(THE RECORDS begins)

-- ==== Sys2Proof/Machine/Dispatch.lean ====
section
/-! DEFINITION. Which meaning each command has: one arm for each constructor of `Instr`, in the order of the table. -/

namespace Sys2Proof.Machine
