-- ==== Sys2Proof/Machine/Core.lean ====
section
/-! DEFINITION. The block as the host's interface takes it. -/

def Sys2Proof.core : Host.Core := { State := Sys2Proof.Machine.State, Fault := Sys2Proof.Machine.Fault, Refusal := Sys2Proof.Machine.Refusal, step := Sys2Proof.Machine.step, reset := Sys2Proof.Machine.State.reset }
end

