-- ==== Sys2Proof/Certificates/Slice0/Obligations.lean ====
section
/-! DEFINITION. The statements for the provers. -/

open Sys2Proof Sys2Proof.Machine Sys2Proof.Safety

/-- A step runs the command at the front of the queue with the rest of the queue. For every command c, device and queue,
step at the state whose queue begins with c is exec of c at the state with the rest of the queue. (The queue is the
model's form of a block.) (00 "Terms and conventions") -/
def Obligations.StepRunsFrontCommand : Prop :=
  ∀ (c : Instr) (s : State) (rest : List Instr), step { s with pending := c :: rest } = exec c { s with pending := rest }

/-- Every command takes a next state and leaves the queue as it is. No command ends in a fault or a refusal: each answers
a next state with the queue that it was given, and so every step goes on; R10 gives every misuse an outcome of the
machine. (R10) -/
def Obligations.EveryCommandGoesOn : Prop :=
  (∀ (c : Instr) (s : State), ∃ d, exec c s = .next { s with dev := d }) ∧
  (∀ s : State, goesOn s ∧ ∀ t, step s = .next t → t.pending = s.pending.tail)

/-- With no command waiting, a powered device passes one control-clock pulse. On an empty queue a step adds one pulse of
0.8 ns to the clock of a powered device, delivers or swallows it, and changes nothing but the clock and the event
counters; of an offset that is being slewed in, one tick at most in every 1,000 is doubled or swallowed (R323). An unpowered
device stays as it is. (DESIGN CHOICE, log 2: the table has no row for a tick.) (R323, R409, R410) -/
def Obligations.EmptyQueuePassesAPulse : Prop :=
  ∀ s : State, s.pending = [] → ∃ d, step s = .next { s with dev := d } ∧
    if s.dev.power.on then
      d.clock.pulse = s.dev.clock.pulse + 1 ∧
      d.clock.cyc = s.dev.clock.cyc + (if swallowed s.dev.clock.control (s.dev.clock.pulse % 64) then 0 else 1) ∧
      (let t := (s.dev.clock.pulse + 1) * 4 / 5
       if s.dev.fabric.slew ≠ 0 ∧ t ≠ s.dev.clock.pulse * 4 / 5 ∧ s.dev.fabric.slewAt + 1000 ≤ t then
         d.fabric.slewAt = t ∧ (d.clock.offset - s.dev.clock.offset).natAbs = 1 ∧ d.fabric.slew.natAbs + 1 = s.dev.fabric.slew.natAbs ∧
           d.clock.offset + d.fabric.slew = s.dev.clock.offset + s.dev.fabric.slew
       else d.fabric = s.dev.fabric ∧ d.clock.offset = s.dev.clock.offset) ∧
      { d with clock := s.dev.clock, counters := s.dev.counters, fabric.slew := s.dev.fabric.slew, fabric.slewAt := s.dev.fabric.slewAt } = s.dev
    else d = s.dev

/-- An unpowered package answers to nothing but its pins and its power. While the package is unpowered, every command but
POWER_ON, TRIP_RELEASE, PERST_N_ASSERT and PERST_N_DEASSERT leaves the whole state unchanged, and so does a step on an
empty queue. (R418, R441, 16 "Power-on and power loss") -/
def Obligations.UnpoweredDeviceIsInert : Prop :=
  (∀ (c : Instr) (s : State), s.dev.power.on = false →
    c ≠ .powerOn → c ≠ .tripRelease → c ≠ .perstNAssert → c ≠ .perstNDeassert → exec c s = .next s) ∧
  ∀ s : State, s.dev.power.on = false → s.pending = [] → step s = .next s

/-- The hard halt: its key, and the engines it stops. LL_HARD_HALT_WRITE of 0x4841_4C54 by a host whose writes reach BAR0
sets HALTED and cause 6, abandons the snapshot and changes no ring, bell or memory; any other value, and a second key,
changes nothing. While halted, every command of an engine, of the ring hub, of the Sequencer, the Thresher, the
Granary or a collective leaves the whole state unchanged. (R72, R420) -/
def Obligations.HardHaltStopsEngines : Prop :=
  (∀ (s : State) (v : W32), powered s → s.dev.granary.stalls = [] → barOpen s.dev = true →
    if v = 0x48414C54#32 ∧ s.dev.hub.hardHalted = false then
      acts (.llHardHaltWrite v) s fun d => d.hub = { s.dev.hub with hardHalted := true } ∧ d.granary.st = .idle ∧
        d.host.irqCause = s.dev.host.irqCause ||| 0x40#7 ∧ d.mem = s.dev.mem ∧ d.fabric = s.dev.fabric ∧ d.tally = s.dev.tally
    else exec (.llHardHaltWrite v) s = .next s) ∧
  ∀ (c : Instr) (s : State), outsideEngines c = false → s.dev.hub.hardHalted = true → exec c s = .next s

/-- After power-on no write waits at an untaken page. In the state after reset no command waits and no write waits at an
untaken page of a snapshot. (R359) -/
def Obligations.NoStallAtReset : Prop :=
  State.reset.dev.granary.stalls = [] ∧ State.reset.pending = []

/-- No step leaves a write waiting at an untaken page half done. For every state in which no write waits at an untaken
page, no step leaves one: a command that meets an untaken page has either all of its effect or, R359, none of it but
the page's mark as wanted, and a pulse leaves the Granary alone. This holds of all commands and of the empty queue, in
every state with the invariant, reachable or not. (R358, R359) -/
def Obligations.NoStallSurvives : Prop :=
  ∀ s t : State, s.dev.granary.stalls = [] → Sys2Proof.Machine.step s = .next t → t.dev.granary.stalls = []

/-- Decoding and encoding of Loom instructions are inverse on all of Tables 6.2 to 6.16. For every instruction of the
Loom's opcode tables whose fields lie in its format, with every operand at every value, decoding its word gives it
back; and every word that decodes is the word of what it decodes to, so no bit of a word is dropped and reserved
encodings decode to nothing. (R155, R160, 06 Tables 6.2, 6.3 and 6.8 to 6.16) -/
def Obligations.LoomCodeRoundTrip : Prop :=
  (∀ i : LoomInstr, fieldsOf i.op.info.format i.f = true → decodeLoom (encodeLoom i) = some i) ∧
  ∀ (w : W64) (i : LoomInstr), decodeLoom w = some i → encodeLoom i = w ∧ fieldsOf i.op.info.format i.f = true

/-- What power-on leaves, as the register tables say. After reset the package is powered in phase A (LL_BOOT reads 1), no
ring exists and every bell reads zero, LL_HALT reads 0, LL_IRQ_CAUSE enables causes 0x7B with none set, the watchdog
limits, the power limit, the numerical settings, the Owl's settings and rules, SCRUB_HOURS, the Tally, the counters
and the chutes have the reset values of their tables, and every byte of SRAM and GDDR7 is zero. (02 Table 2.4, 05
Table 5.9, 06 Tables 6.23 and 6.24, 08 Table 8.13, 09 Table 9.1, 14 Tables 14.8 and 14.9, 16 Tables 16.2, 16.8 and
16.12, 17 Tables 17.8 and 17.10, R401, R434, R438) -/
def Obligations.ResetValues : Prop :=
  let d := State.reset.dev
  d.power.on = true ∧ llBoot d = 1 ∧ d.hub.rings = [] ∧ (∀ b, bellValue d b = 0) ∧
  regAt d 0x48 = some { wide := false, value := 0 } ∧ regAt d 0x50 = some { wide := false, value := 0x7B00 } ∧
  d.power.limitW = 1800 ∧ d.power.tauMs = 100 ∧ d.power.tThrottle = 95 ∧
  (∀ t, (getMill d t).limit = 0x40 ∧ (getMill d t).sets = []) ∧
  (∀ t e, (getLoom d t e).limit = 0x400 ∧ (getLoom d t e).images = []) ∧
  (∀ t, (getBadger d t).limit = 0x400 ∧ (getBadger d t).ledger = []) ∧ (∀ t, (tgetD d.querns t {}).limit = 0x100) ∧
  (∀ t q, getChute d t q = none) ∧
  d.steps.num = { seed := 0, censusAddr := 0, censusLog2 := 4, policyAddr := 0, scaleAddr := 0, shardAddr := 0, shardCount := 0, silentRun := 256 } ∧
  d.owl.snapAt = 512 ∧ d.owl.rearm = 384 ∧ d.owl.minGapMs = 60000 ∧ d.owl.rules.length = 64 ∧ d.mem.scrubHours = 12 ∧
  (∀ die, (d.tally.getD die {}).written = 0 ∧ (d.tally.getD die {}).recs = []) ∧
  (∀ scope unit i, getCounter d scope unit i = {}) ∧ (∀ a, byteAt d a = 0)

(THE RECORDS ends)

§ **YOUR OBJECTIVE**:
Start at the first line of the entries and stop at the line with "takes it. -/". Retype each of those lines exactly, both ends included.

§ **WORKED SOLUTION**:
-- ==== Sys2Proof/Machine/Dispatch.lean ====
section
/-! DEFINITION. Which meaning each command has: one arm for each constructor of `Instr`, in the order of the table. -/

namespace Sys2Proof.Machine
-- ==== Sys2Proof/Machine/Core.lean ====
section
/-! DEFINITION. The block as the host's interface takes it. -/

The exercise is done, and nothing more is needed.